BRIEF: Print the lines that run from the line with "Fld.NW_WAKE_STAT_READY 0 with" to the line with "ret := if status", keeping both end lines, exactly as they appear in the entries below, and nothing else.

Saved data entries:
+-------+

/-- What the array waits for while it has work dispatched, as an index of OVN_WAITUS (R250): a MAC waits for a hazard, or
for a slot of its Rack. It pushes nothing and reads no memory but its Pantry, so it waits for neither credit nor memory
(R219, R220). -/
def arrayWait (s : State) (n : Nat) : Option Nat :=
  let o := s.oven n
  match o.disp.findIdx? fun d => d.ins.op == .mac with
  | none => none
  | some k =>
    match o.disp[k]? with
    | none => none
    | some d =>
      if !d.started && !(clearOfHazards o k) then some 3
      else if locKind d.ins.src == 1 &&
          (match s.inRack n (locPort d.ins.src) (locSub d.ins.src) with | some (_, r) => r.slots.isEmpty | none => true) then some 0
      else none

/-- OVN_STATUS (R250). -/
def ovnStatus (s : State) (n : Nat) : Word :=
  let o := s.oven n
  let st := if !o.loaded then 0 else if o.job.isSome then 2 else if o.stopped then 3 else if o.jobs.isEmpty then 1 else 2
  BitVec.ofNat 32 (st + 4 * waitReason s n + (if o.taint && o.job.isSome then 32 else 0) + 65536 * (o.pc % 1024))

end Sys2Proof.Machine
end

+-------+

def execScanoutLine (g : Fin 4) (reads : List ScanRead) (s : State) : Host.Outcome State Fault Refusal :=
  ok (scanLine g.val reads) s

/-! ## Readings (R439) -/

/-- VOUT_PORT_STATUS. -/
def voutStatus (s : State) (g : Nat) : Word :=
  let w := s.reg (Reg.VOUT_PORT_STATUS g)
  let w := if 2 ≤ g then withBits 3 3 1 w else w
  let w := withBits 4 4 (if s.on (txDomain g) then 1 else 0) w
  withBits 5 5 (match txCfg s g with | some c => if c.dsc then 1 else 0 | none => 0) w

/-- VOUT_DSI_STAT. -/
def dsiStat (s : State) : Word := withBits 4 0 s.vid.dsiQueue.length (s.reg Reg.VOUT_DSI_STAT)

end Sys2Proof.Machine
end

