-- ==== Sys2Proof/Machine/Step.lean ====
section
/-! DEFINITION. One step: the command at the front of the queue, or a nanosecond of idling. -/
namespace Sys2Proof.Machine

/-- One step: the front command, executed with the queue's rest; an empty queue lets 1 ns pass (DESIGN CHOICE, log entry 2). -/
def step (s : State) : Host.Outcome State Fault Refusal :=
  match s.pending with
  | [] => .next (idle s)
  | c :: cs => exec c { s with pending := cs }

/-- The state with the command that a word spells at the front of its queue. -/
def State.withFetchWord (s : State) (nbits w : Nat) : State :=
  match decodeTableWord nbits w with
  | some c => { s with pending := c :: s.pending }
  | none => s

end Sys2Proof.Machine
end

+-------+

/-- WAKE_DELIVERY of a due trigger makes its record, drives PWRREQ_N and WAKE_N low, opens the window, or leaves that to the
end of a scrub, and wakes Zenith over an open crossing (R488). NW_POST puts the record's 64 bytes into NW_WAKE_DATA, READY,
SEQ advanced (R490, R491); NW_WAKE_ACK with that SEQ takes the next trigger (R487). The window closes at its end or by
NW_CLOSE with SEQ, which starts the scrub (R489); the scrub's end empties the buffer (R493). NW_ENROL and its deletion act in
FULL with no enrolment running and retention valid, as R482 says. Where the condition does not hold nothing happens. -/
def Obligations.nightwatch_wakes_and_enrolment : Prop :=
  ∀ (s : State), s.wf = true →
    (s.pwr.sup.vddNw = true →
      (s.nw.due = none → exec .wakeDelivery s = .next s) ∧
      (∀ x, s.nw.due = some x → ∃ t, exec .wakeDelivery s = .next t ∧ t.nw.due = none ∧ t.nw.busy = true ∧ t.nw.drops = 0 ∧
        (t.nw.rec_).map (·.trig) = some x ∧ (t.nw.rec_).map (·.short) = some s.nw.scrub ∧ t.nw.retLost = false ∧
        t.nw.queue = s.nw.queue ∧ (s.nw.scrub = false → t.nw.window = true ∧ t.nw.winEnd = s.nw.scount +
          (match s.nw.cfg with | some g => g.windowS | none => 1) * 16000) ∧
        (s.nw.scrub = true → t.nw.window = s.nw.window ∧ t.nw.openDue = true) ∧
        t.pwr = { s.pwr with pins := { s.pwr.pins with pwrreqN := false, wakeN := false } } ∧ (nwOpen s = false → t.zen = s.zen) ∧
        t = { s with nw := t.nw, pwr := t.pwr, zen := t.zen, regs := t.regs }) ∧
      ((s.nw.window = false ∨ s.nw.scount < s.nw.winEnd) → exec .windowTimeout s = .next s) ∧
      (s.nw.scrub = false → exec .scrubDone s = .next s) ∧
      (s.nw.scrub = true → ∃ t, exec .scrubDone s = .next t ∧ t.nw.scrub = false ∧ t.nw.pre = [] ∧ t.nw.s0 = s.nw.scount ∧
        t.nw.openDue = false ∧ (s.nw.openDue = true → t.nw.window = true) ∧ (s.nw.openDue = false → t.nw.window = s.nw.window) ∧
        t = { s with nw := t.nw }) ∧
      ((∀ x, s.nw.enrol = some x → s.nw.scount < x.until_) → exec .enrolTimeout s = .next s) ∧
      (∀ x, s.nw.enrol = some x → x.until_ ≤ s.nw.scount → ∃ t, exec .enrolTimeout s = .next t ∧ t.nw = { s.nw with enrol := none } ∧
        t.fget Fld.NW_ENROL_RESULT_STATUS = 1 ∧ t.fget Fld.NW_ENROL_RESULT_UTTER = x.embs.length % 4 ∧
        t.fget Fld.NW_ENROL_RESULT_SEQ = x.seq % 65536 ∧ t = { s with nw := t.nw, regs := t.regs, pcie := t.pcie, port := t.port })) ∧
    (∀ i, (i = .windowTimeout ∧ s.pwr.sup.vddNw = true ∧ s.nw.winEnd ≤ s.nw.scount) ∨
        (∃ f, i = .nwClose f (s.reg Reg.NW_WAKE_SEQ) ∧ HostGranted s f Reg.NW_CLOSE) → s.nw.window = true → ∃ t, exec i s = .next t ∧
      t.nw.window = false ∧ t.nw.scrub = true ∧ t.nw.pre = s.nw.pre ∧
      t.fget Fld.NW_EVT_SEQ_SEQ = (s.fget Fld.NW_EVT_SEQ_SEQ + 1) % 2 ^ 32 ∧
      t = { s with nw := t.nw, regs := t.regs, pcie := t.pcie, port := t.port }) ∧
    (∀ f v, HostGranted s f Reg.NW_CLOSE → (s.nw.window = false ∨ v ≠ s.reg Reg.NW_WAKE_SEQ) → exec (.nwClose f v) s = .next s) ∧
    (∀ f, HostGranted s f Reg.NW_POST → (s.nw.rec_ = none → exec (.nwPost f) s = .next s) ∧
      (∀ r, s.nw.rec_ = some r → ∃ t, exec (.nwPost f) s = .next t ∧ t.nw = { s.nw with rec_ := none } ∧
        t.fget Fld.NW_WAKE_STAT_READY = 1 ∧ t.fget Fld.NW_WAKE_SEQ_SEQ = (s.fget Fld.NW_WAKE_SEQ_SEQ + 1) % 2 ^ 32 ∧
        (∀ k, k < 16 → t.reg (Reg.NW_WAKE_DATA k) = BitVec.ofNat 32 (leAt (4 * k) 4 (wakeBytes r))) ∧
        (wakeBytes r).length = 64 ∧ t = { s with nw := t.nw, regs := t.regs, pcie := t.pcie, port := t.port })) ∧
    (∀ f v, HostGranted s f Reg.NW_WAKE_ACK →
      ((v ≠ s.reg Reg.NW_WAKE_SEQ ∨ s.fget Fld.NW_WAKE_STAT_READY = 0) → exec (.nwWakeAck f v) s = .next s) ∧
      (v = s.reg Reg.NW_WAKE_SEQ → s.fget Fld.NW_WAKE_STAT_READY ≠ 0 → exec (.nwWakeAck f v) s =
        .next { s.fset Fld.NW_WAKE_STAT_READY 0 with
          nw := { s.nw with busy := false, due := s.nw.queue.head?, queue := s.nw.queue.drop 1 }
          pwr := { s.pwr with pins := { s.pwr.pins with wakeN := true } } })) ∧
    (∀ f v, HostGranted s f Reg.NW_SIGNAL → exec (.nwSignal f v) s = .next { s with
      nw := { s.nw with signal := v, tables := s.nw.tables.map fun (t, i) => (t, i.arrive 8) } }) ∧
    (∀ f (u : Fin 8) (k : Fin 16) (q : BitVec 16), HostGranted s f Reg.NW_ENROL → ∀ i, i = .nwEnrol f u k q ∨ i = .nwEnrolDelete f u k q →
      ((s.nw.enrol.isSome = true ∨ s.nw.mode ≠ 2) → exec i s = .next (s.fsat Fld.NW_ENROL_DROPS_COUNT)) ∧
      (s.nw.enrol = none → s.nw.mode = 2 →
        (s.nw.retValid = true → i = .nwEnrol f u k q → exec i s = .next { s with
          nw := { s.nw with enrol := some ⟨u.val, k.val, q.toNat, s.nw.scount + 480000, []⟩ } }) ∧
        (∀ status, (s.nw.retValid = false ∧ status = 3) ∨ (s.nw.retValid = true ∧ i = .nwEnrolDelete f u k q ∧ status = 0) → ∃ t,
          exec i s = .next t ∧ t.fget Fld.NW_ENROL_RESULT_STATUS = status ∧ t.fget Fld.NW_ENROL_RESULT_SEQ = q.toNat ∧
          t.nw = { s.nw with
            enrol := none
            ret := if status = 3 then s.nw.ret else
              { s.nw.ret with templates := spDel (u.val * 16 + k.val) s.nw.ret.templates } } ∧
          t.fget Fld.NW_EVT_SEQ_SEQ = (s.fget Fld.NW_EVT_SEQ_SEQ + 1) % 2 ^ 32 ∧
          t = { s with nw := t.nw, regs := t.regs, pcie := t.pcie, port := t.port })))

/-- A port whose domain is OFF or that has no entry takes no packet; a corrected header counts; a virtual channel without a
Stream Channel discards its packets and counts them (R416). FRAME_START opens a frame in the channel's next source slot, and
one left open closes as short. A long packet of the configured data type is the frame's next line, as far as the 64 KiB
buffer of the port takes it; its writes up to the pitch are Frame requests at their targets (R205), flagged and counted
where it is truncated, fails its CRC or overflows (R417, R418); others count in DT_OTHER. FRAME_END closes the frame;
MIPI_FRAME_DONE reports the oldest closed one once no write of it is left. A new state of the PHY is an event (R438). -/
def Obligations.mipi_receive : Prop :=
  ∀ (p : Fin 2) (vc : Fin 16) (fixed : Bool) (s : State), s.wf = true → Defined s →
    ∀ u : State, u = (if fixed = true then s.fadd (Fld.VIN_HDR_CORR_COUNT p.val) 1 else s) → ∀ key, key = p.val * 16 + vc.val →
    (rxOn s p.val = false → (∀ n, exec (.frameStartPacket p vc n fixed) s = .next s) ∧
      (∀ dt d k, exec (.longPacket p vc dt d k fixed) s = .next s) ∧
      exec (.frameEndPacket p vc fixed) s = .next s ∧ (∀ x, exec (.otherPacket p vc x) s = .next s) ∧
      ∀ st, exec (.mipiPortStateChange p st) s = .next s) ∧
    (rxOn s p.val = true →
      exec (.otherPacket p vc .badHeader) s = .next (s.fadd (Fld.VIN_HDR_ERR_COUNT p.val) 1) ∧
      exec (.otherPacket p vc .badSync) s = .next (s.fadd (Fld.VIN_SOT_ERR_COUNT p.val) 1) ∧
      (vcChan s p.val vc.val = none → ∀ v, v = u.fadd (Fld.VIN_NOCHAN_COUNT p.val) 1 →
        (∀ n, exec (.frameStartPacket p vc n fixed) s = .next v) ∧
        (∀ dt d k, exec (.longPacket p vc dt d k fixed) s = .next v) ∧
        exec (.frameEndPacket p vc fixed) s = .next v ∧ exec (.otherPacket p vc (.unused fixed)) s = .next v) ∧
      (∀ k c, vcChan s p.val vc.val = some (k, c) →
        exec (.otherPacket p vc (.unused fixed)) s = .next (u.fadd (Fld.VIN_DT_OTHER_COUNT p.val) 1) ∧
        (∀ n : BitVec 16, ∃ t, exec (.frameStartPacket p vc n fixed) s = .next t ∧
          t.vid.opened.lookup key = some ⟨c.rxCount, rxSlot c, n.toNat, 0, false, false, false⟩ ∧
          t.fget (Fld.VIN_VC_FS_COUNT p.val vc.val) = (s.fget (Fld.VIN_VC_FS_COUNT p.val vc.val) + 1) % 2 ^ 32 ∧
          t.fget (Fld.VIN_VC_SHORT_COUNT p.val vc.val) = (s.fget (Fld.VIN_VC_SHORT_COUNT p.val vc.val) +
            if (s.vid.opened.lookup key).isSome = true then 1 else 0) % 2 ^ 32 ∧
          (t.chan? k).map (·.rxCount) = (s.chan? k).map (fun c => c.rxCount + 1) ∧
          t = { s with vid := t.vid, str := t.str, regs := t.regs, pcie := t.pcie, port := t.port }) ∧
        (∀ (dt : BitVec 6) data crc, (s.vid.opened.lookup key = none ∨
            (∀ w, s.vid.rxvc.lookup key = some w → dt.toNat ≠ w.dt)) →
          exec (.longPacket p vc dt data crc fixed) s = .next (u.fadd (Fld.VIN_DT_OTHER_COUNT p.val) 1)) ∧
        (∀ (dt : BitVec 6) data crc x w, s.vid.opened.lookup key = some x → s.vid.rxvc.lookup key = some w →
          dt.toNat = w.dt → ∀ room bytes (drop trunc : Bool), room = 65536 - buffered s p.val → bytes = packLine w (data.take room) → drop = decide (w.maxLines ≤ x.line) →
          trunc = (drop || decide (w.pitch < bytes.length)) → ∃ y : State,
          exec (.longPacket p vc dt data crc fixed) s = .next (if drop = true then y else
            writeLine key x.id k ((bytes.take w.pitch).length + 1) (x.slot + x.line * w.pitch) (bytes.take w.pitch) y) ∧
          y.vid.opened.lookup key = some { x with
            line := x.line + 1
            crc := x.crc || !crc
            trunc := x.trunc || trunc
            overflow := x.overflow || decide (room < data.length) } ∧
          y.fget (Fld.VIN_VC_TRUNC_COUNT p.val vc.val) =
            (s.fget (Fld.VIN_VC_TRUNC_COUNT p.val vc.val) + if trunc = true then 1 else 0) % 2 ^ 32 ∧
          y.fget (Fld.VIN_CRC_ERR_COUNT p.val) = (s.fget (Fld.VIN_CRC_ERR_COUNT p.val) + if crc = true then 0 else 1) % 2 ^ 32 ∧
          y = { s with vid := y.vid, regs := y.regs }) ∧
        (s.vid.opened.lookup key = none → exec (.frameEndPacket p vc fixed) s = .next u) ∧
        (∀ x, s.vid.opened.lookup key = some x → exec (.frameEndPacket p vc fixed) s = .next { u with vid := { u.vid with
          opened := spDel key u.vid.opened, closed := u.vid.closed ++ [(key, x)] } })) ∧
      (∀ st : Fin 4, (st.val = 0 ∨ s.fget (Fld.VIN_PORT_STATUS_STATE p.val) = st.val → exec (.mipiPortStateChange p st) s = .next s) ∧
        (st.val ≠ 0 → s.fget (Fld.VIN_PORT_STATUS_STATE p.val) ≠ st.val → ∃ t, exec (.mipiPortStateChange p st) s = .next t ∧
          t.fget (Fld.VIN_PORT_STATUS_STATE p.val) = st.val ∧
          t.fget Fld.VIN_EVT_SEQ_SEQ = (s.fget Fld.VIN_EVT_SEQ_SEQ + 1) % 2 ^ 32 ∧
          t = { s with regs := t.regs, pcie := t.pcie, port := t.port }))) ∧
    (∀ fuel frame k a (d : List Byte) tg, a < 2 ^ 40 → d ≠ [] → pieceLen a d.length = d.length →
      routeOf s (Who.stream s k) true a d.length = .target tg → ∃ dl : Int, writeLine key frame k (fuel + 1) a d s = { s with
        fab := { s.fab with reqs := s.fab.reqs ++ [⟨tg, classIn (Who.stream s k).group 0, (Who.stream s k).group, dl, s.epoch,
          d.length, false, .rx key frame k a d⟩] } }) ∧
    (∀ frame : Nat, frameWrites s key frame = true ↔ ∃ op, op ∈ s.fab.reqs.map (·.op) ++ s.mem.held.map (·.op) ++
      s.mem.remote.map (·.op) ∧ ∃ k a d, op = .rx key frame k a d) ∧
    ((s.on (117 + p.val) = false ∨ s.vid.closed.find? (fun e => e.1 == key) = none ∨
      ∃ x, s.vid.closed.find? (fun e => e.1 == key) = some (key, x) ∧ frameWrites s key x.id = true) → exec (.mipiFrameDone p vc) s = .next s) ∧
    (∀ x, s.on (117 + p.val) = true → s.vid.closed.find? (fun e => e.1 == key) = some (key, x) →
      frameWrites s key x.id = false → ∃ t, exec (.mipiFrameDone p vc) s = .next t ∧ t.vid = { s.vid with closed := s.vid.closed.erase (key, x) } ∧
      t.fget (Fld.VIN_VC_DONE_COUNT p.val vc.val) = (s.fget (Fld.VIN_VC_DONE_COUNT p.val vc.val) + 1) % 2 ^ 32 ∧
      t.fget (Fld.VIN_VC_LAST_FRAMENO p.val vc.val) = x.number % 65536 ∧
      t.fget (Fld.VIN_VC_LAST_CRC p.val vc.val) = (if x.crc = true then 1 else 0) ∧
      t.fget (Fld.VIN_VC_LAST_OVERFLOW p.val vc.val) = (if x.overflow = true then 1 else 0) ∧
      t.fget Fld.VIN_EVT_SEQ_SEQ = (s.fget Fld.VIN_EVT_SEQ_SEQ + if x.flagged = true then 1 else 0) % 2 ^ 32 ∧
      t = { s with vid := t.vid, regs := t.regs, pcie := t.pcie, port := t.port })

+-------+

WRITTEN REPLY:
        .next { s.fset Fld.NW_WAKE_STAT_READY 0 with
          nw := { s.nw with busy := false, due := s.nw.queue.head?, queue := s.nw.queue.drop 1 }
          pwr := { s.pwr with pins := { s.pwr.pins with wakeN := true } } })) ∧
    (∀ f v, HostGranted s f Reg.NW_SIGNAL → exec (.nwSignal f v) s = .next { s with
      nw := { s.nw with signal := v, tables := s.nw.tables.map fun (t, i) => (t, i.arrive 8) } }) ∧
    (∀ f (u : Fin 8) (k : Fin 16) (q : BitVec 16), HostGranted s f Reg.NW_ENROL → ∀ i, i = .nwEnrol f u k q ∨ i = .nwEnrolDelete f u k q →
      ((s.nw.enrol.isSome = true ∨ s.nw.mode ≠ 2) → exec i s = .next (s.fsat Fld.NW_ENROL_DROPS_COUNT)) ∧
      (s.nw.enrol = none → s.nw.mode = 2 →
        (s.nw.retValid = true → i = .nwEnrol f u k q → exec i s = .next { s with
          nw := { s.nw with enrol := some ⟨u.val, k.val, q.toNat, s.nw.scount + 480000, []⟩ } }) ∧
        (∀ status, (s.nw.retValid = false ∧ status = 3) ∨ (s.nw.retValid = true ∧ i = .nwEnrolDelete f u k q ∧ status = 0) → ∃ t,
          exec i s = .next t ∧ t.fget Fld.NW_ENROL_RESULT_STATUS = status ∧ t.fget Fld.NW_ENROL_RESULT_SEQ = q.toNat ∧
          t.nw = { s.nw with
            enrol := none
            ret := if status = 3 then s.nw.ret else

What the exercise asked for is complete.